Partita Iva o ritenuta d’acconto: quando scegliere una e quando l’altra

Oggi andiamo ad addentrarci nel mondo più recondito dei contribuenti, quello dei compensi e delle relative decurtazioni, di partita IVA e ritenuta d’acconto. Oggi scopriremo quali differenze intercorrono tra l’una e l’altra e quando utilizzarle nel mondo dei professionisti.

Differenze tra Partita IVA e ritenuta d’acconto

Partiamo, innanzitutto con definire le differenze tra partita IVA e ritenuta d’acconto. Va presto detto che un professionista o un freelance che utilizza la prestazione occasionale vedrà i propri compensi decurtati del 20% dalla ritenuta d’acconto. Coloro che invece scelgono di utilizzare la partita Iva in Regime Forfettario non avranno alcuna decurtazione. In questo secondo caso, otterrà infatti il 100% dei propri compensi senza alcuna trattenuta (Anche se poi il professionista sarà a chiamato a pagare le tasse con la dichiarazione dei redditi e a versare i contributi, onere che il free lance con ritenuta d’acconto non è obbligato a fare=

Questa, dunque è la sostanziale e non banale differenza tra chi presta lavoro occasionale con ritenuta d’acconto e chi applica il regime forfettario in partita IVA.

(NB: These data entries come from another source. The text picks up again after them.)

/-- 02 R24, R25, R27 to R30: writes of the clock registers, the FLL step, the LDO window and a timing replay complete and change their cluster alone; without a running gang the FLL approaches the lower of request and ceiling; the supply of a cluster with an active core is the guard band of the target while the code rises, and else lies in the range of the code, at its guard band with a replay target of 0. Where this rests on the model's own choices: log 3, 19. -/
def Obligations.ClusterClocks : Prop :=
  ∀ (s : State) (cl v : Nat),
    (∀ (i : Instr) (f : Cluster), ClockForm (s.cluster cl) (s.fllTarget cl) (s.supply cl) v i f → s.cur = .event i cl v →
      exec i s = .next (s.updCluster cl (fun _ => f))) ∧
    (let e := s.cluster cl
     let t := s.fllTarget cl
     ((∀ c, c / 8 = cl → ¬(c < 192 ∧ s.coremap.testBit c = true)) → s.supply cl = 0) ∧
     ((∃ c, c / 8 = cl ∧ c < 192 ∧ s.coremap.testBit c = true) →
       (e.cur < t → s.supply cl = voltGd t) ∧ (t ≤ e.cur → e.replaytgt = 0 → s.supply cl = voltGd e.cur) ∧
       (t ≤ e.cur → voltLo e.cur ≤ s.supply cl ∧ s.supply cl ≤ voltHi e.cur))) ∧
    ((∀ c, c / 8 = cl → (s.core c).phase ≠ .running ∨ (s.core c).tk.gang = false) → s.fllTarget cl = min (s.cluster cl).cfreq (s.cluster cl).ccap) ∧
    ∀ n, voltLo n ≤ voltIn n v ∧ voltIn n v ≤ voltHi n ∧ (voltLo n ≤ v → v ≤ voltHi n → voltIn n v = v)

/-- 02 R31 to R33; 03 R61: cold reset, device reset and a firmware update complete; so do warm restart and hot reset, at once where no task has an access under way that a peer has already changed something for, and else by draining to such a boundary first. 02 R34, R38; 01 R13; 03 R57; 06 R142; 13 R282: error injection, the ordered mode, the patrol scrub, the in-field test and the energy queue complete. Where this rests on the model's own choices: log 1, 13, 24, 25, 26, 36. -/
def Obligations.Resets : Prop :=
  (∀ (s : State) (trainOk testOk : Bool),
     (s.fuseRevoked % 16 = 15 → ∃ t, exec (.coldReset trainOk testOk) s = .next t ∧ Recovery s t 5) ∧
     (s.fuseRevoked % 16 ≠ 15 → (∀ i, ¬Verifies s s.flash.stage1 i) → ∃ t, exec (.coldReset trainOk testOk) s = .next t ∧ Recovery s t 1) ∧
     (∀ i, Verifies s s.flash.stage1 i → ∃ t, exec (.coldReset trainOk testOk) s = .next t ∧ t.keySlot = i ∧
       t.fwStage1 = s.flash.stage1.version ∧ BroughtUp s t (extendM 0 s.flash.stage1) trainOk testOk) ∧
     ((s.boot = 1 ∨ (s.boot = 2 ∧ s.bootCause ≠ 1 ∧ s.bootCause ≠ 5)) →
       ∃ t, exec (.deviceReset trainOk testOk) s = .next t ∧ BroughtUp s t s.measure1 trainOk testOk) ∧
     ((s.boot = 0 ∨ (s.boot = 2 ∧ (s.bootCause = 1 ∨ s.bootCause = 5))) → exec (.deviceReset trainOk testOk) s = .next s) ∧
     (∀ f, s.boot = 2 → exec (.firmwareUpdate f) s = .next { s with flash := f }) ∧
     (∀ f, s.boot ≠ 2 → exec (.firmwareUpdate f) s = .next s) ∧
     (∀ v a, s.cur = .event .warmRestart v a → s.boot = 1 → 1 ≤ v → v < 256 →
       ((∀ c ∈ s.coresOf v, ∀ r ∈ s.peerReqs, r.core = c → r.acts = false) → ∃ t, exec .warmRestart s = .next t ∧ Restarted s t v) ∧
       ((∃ c, c < 192 ∧ TaskOf s v c ∧ ∃ r ∈ s.peerReqs, r.core = c ∧ r.acts = true) → ∃ t, exec .warmRestart s = .next t ∧ (t.vi v).restart = true ∧
         ((s.vi v).restart = false → (∀ l ∈ t.launches, l.vi ≠ v) ∧ ∀ c, TaskOf s v c → (s.core c).phase = .running → (t.core c).phase = .draining))) ∧
     (s.boot = 1 → (∀ v ∈ s.interfaces, (s.vi v).restart = false) → ∃ t, exec .hotReset s = .next t ∧
       (∀ v ∈ s.interfaces, (∀ l ∈ t.launches, l.vi ≠ v) ∧ ((t.vi v).restart = true ∨ ((t.vi v).run = false ∧ (t.vi v).slots = []))) ∧
       ((∀ r ∈ s.peerReqs, r.acts = false) → (∀ c, t.leaves c = []) ∧ ∀ v ∈ s.interfaces, (t.vi v).restart = false))) ∧
  (∀ (s : State) (u a : Nat),
     (s.cur = .event .einjWrite u a →
       (EinjLegal s u a → ∃ r, HouseRec s (u / 8) r ∧
         let t := houseSpent (s.updCore u (fun k => { k with einj := a % 2 ^ 26 + a / 2 ^ 31 % 2 * 2 ^ 31 })) u r
         exec .einjWrite s = .next t ∧ ∀ v, s.boot = 1 → exec (.regWrite 4 v (0x30018 + 0x40 * u) a) s = .next t) ∧
       (¬EinjLegal s u a → exec .einjWrite s = .next s)) ∧
     (s.cur = .event .atommodeWrite u a →
       exec .atommodeWrite s = .next (s.updSlice u (fun e => if e.heldAdds = [] then { e with atommode := a % 2 } else e))) ∧
     (∀ sector sl, sliceOfPa (32 * sector) = some sl →
       let logged (f : Slice → Slice) : State := s.updSlice sl (fun e => f { e with errlog := e.errlog ++ [toBytes 8 sector] })
       ∃ r, HouseRec s (sl / 3 * 6) r ∧ exec (.patrolScrub sector 0) s = .next (housed s sl r) ∧
         exec (.patrolScrub sector 1) s = .next (housed (logged (fun e => { e with memcorr := e.memcorr + 1 })) sl r) ∧
         exec (.patrolScrub sector 2) s = .next { housed (logged id) sl r with mpoison := s.mpoison.put false sector true }) ∧
     (∀ sl w c area, sl < 12 → w < 4 → c < 256 →
       let n := sl + 16 * w + 64 * c + 2 ^ 14 * area
       let logged := s.updSlice sl (fun e => { e with errlog := e.errlog ++ [toBytes 8 n] })
       let lost (k : Core) : Core := k.updWin w (fun x => { x with st := 2, why := 2 })
       ∃ r, HouseRec s (sl / 3 * 6) r ∧
         (area = 0 → LogMet (s.core c) sl w → exec (.patrolScrub n 3) s = .next ((housed logged sl r).updCore c lost)) ∧
         (area = 0 → ¬LogMet (s.core c) sl w → exec (.patrolScrub n 3) s = .next ((housed logged sl r).updCore c id)) ∧
         ∀ k, area ≠ 0 → (s.phys c).saved.get none (area - 1) = some k → LogMet k sl w →
           exec (.patrolScrub n 3) s = .next ((housed logged sl r).updPhys c (fun p => { p with saved := p.saved.put none (area - 1) (some (lost k)) }))) ∧
     (s.cur = .event .infieldTest u a → (∀ p ∈ s.cores, ∀ f, p.2.k.phase ≠ .ended f) →
       let tested := s.updPhys u (fun p => { p with tested := some (s.core u).tk.prio })
       (¬(u < 192 ∧ s.coremap.testBit u = true) → exec .infieldTest s = .next s) ∧
       (u < 192 → s.coremap.testBit u = true →
         ((s.core u).phase = .free → ∃ r, HouseRec s (u / 8) r ∧
           ((s.phys u).sample2 = none → exec .infieldTest s = .next ((houseSpent s u r).updPhys u (fun p => { p with testDue := false }))) ∧
           ∀ x, (s.phys u).sample2 = some x → r.tstart = x.2 ∧ exec .infieldTest s = .next ((s.updSlice 0 (fun e => { e with erecs := e.erecs ++ [r] })).updPhys u
             (fun p => { p with sample2 := some (s.energyAt (u / 8) (s.tick + 1), r.tend), sets := [s.others u], testDue := false }))) ∧
         ((s.core u).phase = .running → (s.core u).tk.gang = false → exec .infieldTest s =
           .next ((tested.updCore u (fun k => { k with phase := .draining })).updPhys u (fun p => { p with testDue := true }))) ∧
         ((s.core u).phase = .running → ∃ t, exec .infieldTest s = .next t ∧ ∀ d ∈ s.gangCores u,
           ((s.core d).phase = .running ∨ (s.core d).phase = .dispatched) → (t.core d).phase = .draining ∧ (t.phys d).tested = some (s.core d).tk.prio) ∧
         ((s.core u).phase = .dispatched ∨ (s.core u).phase = .draining →
           exec .infieldTest s = .next (s.updPhys u (fun p => { p with testDue := true }))))) ∧
     (s.cur = .event .energyRecordWrite u a → ∀ r rest, s.boot = 1 → (s.slice u).erecs = r :: rest → (s.vi r.vi).erqdepth ≠ 0 → 2 < (s.vi r.vi).evcount →
       let n := (s.counter ((s.vi r.vi).evbase + 2)).toNat
       (n + 2 ^ 64 - (s.vi r.vi).erqrd) % 2 ^ 64 < (s.vi r.vi).erqdepth → Unarmed s ((s.vi r.vi).evbase + 2) →
       exec .energyRecordWrite s = .next
         (let h := (s.updSlice u (fun e => { e with erecs := rest })).hostWrite
           ((s.vi r.vi).erqbase + 32 * (n % (s.vi r.vi).erqdepth)) (toBytes 32 r.bits)
          { h with counters := h.counters.upd 0 ((s.vi r.vi).evbase + 2) (· + 1) })))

Un possessore di partita IVA può fare prestazione occasionale?

La risposta a questa domanda è indubbiamente sì, tuttavia va da considerarsi se l’attività occasionale del soggetto esula o meno dall’attività svolta abitualmente in modo professionale con partita IVA.

Attraverso questa variabile di fatto sarà necessario operare la scelta corretta tra le due seguenti opzioni:

  • Emettere una ricevuta legata alla prestazione occasionale effettuata
  • Fatturare la prestazione con la partita IVA.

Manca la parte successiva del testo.